Top of Given records

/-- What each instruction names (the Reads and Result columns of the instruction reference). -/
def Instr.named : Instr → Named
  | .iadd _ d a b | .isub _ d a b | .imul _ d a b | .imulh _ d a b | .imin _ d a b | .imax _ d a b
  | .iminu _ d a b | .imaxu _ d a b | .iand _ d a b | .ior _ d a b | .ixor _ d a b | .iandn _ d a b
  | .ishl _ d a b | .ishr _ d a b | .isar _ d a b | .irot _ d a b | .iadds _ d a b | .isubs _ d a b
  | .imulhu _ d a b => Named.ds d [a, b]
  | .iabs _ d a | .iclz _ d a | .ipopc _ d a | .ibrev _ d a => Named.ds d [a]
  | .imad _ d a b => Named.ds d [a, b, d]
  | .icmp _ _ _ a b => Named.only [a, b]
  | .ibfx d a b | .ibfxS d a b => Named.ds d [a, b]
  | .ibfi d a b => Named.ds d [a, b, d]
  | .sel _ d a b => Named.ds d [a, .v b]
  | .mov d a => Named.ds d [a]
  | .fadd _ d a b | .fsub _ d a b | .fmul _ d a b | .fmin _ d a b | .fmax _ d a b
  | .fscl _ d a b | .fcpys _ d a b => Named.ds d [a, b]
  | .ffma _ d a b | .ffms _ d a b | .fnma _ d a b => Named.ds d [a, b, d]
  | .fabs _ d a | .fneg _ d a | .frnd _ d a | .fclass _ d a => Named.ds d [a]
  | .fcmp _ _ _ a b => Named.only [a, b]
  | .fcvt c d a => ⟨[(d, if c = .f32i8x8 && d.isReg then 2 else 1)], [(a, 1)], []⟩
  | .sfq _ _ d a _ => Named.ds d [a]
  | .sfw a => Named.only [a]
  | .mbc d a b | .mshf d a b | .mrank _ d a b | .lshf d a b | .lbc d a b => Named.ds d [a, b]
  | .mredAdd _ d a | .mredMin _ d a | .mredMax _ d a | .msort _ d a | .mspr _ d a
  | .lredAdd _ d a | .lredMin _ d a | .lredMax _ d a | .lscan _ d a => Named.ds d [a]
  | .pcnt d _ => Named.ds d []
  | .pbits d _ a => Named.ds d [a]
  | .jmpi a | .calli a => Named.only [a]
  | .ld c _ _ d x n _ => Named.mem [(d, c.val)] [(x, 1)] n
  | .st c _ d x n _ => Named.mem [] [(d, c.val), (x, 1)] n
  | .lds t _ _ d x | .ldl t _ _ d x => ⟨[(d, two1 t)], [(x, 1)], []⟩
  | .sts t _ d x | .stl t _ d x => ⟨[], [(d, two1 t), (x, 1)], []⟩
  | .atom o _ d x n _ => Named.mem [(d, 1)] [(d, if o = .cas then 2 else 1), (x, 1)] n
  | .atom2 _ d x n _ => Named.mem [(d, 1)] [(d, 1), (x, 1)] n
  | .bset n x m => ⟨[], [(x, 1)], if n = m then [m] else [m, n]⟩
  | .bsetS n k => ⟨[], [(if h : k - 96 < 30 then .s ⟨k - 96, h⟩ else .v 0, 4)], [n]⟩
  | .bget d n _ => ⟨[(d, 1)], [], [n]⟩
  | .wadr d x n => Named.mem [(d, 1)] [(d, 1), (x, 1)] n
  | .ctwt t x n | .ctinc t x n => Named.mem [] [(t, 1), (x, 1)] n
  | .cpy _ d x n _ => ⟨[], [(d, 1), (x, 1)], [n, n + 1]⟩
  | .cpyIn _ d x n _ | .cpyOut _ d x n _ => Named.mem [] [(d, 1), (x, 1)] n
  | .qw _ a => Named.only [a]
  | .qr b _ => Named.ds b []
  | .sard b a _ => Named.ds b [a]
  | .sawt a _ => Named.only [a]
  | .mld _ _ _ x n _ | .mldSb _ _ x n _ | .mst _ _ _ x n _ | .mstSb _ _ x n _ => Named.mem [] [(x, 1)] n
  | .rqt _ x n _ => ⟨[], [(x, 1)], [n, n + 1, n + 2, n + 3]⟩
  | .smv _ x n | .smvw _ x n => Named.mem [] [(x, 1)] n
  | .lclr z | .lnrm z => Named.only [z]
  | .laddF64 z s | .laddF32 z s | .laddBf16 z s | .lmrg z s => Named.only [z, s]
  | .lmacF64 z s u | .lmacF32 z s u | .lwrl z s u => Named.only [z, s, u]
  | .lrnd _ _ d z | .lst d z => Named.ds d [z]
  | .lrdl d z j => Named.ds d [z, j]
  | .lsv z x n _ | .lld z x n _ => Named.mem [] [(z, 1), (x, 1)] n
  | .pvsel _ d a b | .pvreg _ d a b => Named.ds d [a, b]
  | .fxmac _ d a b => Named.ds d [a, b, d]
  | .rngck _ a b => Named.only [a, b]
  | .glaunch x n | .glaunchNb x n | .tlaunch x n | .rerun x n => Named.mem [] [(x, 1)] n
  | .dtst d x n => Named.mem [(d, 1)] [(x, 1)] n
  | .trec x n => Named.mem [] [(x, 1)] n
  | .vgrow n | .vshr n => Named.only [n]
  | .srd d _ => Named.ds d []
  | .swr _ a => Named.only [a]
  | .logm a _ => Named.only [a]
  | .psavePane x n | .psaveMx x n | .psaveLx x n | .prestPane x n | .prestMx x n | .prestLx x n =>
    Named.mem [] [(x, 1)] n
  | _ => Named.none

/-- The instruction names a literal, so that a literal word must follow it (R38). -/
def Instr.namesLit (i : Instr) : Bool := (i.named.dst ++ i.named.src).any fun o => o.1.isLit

Bottom of Given records
Top of Given records

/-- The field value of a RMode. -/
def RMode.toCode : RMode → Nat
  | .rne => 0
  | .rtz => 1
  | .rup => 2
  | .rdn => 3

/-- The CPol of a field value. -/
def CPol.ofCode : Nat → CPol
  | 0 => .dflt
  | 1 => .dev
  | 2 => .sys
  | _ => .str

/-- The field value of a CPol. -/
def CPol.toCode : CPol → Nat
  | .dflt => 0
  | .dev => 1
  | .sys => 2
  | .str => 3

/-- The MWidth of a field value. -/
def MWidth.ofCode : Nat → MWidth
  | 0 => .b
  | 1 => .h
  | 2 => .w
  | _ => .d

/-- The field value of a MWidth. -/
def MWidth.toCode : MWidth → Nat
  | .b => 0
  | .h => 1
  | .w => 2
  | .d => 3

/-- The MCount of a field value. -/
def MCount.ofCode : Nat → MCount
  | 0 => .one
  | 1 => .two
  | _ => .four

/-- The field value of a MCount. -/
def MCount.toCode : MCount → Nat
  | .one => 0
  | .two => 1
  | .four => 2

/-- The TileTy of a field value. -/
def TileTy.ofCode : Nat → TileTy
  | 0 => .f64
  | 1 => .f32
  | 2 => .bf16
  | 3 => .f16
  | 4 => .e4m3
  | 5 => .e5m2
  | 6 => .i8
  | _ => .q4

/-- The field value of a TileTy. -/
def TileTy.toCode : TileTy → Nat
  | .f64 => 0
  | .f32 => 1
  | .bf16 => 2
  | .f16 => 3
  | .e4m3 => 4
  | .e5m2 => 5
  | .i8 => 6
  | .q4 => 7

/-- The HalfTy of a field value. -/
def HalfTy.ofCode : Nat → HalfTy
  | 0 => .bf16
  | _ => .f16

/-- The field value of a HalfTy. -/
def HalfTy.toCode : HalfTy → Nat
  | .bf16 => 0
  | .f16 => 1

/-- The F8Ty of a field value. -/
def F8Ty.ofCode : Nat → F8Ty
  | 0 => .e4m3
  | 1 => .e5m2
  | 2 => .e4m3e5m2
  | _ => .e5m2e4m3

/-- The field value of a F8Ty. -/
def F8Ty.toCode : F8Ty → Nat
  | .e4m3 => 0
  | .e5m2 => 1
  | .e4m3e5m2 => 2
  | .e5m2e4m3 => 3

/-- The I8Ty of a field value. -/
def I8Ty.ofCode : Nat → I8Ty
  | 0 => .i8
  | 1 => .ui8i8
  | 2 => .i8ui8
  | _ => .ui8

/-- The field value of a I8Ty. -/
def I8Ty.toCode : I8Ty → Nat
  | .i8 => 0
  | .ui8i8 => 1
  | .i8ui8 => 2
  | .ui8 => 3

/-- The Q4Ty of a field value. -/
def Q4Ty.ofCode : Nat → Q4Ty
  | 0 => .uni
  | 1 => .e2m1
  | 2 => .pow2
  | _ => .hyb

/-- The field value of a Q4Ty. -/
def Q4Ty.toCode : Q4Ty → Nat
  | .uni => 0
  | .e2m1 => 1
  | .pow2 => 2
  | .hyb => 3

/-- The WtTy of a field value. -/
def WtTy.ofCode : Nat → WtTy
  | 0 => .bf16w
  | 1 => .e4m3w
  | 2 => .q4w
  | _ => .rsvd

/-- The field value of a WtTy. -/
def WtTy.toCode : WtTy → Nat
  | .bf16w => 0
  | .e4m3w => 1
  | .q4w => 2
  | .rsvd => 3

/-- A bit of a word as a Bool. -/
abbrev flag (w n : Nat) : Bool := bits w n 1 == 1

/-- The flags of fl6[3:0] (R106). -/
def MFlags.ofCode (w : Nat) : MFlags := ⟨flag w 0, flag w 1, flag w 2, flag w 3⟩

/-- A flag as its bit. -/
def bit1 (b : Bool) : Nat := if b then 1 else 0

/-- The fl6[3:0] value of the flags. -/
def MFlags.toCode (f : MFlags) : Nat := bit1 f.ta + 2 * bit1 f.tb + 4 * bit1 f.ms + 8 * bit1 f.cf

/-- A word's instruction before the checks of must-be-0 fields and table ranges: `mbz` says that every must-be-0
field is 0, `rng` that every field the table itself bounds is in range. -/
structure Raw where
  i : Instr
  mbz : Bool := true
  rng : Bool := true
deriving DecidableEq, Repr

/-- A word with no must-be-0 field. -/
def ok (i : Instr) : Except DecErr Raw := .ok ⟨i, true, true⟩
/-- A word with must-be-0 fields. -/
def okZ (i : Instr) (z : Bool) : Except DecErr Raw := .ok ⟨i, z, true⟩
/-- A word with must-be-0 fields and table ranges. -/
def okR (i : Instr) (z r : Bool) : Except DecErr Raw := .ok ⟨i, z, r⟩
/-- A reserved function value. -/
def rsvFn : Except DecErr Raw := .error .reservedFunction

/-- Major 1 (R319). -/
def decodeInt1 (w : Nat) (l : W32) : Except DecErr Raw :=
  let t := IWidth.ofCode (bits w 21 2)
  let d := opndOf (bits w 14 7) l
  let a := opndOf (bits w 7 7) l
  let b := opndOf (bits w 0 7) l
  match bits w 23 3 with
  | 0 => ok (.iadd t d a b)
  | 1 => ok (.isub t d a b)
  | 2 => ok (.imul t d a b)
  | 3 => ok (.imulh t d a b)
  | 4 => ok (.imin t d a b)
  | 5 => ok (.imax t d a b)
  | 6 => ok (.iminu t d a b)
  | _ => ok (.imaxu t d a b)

Bottom of Given records

(Directions for this task):
Reproduce exactly the lines above from the line with "(.iadd t d a b)" to the line with "(.imaxu t d a b)", including both, and add nothing.

(Answer to this problem):
  | 0 => ok (.iadd t d a b)
  | 1 => ok (.isub t d a b)
  | 2 => ok (.imul t d a b)
  | 3 => ok (.imulh t d a b)
  | 4 => ok (.imin t d a b)
  | 5 => ok (.imax t d a b)
  | 6 => ok (.iminu t d a b)
  | _ => ok (.imaxu t d a b)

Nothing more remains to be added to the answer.